In research with migrant or multilingual participants, the qualities of the research space as a listening as well as a speaking space need to be considered. Of relevance here is Flores and Rosa's argument that the power inherent in ‘the white listening subject’ (2015: 152) represents a racialised ideology of othering minority language speakers. The power of the white listening subject is inherent in the ethical and methodological practices of academic research (Cru, 2015; Flores, 2013; Jang and Brutt-Griffler, 2019). The practice of multilingual transcribing described in this paper enabled the multilingual parent to speak from a position of strength and for researcher and interviewee to co-produce knowledge (Chan, 2020; De Backer, 2022; Parsons, 2021). Positioning the researcher as a listener and empowering the interviewee to engage in fluid forms of communication, characteristic of their everyday interactions, contributed to flattening the power imbalance inherent in traditional research contexts.
Conclusions
This paper set out to consider ways in which the conditions for translanguaging affirmative space can develop within an interview context and the reasons why this can be considered ethical practice when researching with multilingual and migrant parents. Through the introduction of cultural and literacy artefacts chosen by the participants and through the use of semantic maps as a form of shared multilingual writing, the study enabled the participants and the researcher to co-produce the interview as an ethical translanguaging affirmative space. This was evidenced through the frequent translanguaging in both interviews, as well as through the respondents’ frequent use of multiple modes of communication beyond verbal to communicate their lived experience of literacy and cultural practices with their children. The instance of multilingual transcribing further contributed to positioning the participant as knowledgeable and to flattening the power imbalance between researcher and participant.
It is worth noting that while the participants and myself as the researcher had some similar experiences of being migrant and multilingual, we did not share a home language. Yet, in the context of sharing artefacts and using multiple modal resources, new meanings emerged within a shared translanguaging affirmative space. These examples have implications for finding common ground and ways to value the languages and lived experiences of migrants without reliance on shared home languages.

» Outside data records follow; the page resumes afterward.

-- ==== Sys2Proof/Tests/Slice0.lean ====
section
/-! SUPPORT. The model's own small tests: ill-formed commands, worked examples of the spec, and for every statement that has
hypotheses a state and operands that meet all of them, clause by clause. -/
namespace Sys2Proof.Tests
open Sys2Proof Sys2Proof.Machine

-- The kernel checks of this file run one after another: many at once ask for more threads than memory holds.
set_option Elab.async false

theorem test_wf_slotPeriodStart : (Instr.slotPeriodStart []).wf = false := by decide
theorem test_wf_thmTimerRead : (Instr.thmTimerRead [0]).wf = false := by decide
theorem test_wf_registerWriteRequest : (Instr.registerWriteRequest 0 0 []).wf = false := by decide
theorem test_wf_pairPacketReceived : (Instr.pairPacketReceived 0 0 0 0 (List.replicate 9 0)).wf = false := by decide

/-! ### Small states -/

/-- A state in which the folios `ps` are powered and nothing is held in reset, with some registers at other values than reset's. -/
def up (ps : List Nat) (l : List (Fld × Nat) := []) : State :=
  { rst := { held := [] }
    regs := { cur := ((ps.map fun p => (PWR.DOM_ON (domainOf p), 1)) ++ l).foldl (fun (st : Store) (x : Fld × Nat) => st.wr x.1 x.2) [] } }

/-- A running, unhalted engine 0 in handler SHOT, its pc at a word of instruction memory. -/
def atWord (w : Word) (e : Engine) : Engine := { e with imem := Mem.setLe [] 0 4 w.toNat, pc := 0, badWords := [], running := some .shot }

/-- Engine 0 alone, not halted. -/
def withEngine (e : Engine) (l : List (Fld × Nat) := []) : State := { up [pRe 0] ((C.HALTED (pRe 0), 0) :: l) with engines := [(0, e)] }

/-- Whatever word an engine statement names, engine 0 of this state issues it, in whatever state its registers are. -/
theorem wit_Issues (w : Word) (e : Engine) : Issues (withEngine (atWord w e)) 0 w := by
  have h : (withEngine (atWord w e)).engine 0 = atWord w e := by simp [withEngine, State.engine, Tab.get]
  refine ⟨?_, ?_, ?_, ?_, ?_⟩
  · unfold State.executing
    rw [h]
    have h1 : (withEngine (atWord w e)).runs (pRe 0) = true := by
      show (up [pRe 0] [(C.HALTED (pRe 0), 0)]).runs (pRe 0) = true
      decide +kernel
    have h2 : (withEngine (atWord w e)).on (C.HALTED (pRe 0)) = false := by
      show (up [pRe 0] [(C.HALTED (pRe 0), 0)]).on (C.HALTED (pRe 0)) = false
      decide +kernel
    have h3 : ((withEngine (atWord w e)).reState 0 != stLocked) = true := by
      show ((up [pRe 0] [(C.HALTED (pRe 0), 0)]).reState 0 != stLocked) = true
      decide +kernel
    have h4 : (atWord w e).running.isSome = true := rfl
    rw [h1, h2, h3, h4]
    rfl
  · rw [h]; exact fun x => absurd x (by decide : (0 : Word) ≠ retAddr)
  · rw [h]; exact (by decide : (0 : Word).toNat < 0x10000)
  · rw [h]; rfl
  · rw [h]
    have hle : (Mem.setLe [] 0 4 w.toNat).le 0 4 = w.toNat := by
      rw [Mem.le_setLe]; exact Nat.mod_eq_of_lt w.isLt
    exact decide_eq_true hle

/-! ### Witnesses: return engines

`wit_Issues` meets the premise of every statement about an instruction; what the statements ask beside it follows. -/

/-- An engine with s1 at an address. -/
def base (a : Word) : Engine := { s := [(1, a)] }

Finally, the evidence presented here draws on limited data emerging from two in-depth interviews with multilingual parents. Further research could explore in more depth the aspects of the interview context and the interaction between the researcher and the participant which either encourage or inhibit the use of translanguaging, as well as the role of artefacts in supporting multimodal expression and translanguaging in the interview context.
Footnotes
Declaration of conflicting interests
The author declared no potential conflicts of interest with respect to the research, authorship, and/or publication of this article.
Ethics approval
The study design was approved by the Sheffield Hallam University Ethics Committee.
Funding
The author received no financial support for the research, authorship, and/or publication of this article.
Rights retention
For the purpose of open access, the author has applied a Creative Commons Attribution (CC BY) licence to any Author Accepted Manuscript version arising from this submission.
Author biography
Ester Ehiyazaryan-White is a Senior Lecturer in Childhood and Early Childhood. Her area of research is children and parents' literacy practices in early childhood focussing on the role of translanguaging and multimodality in early literacies.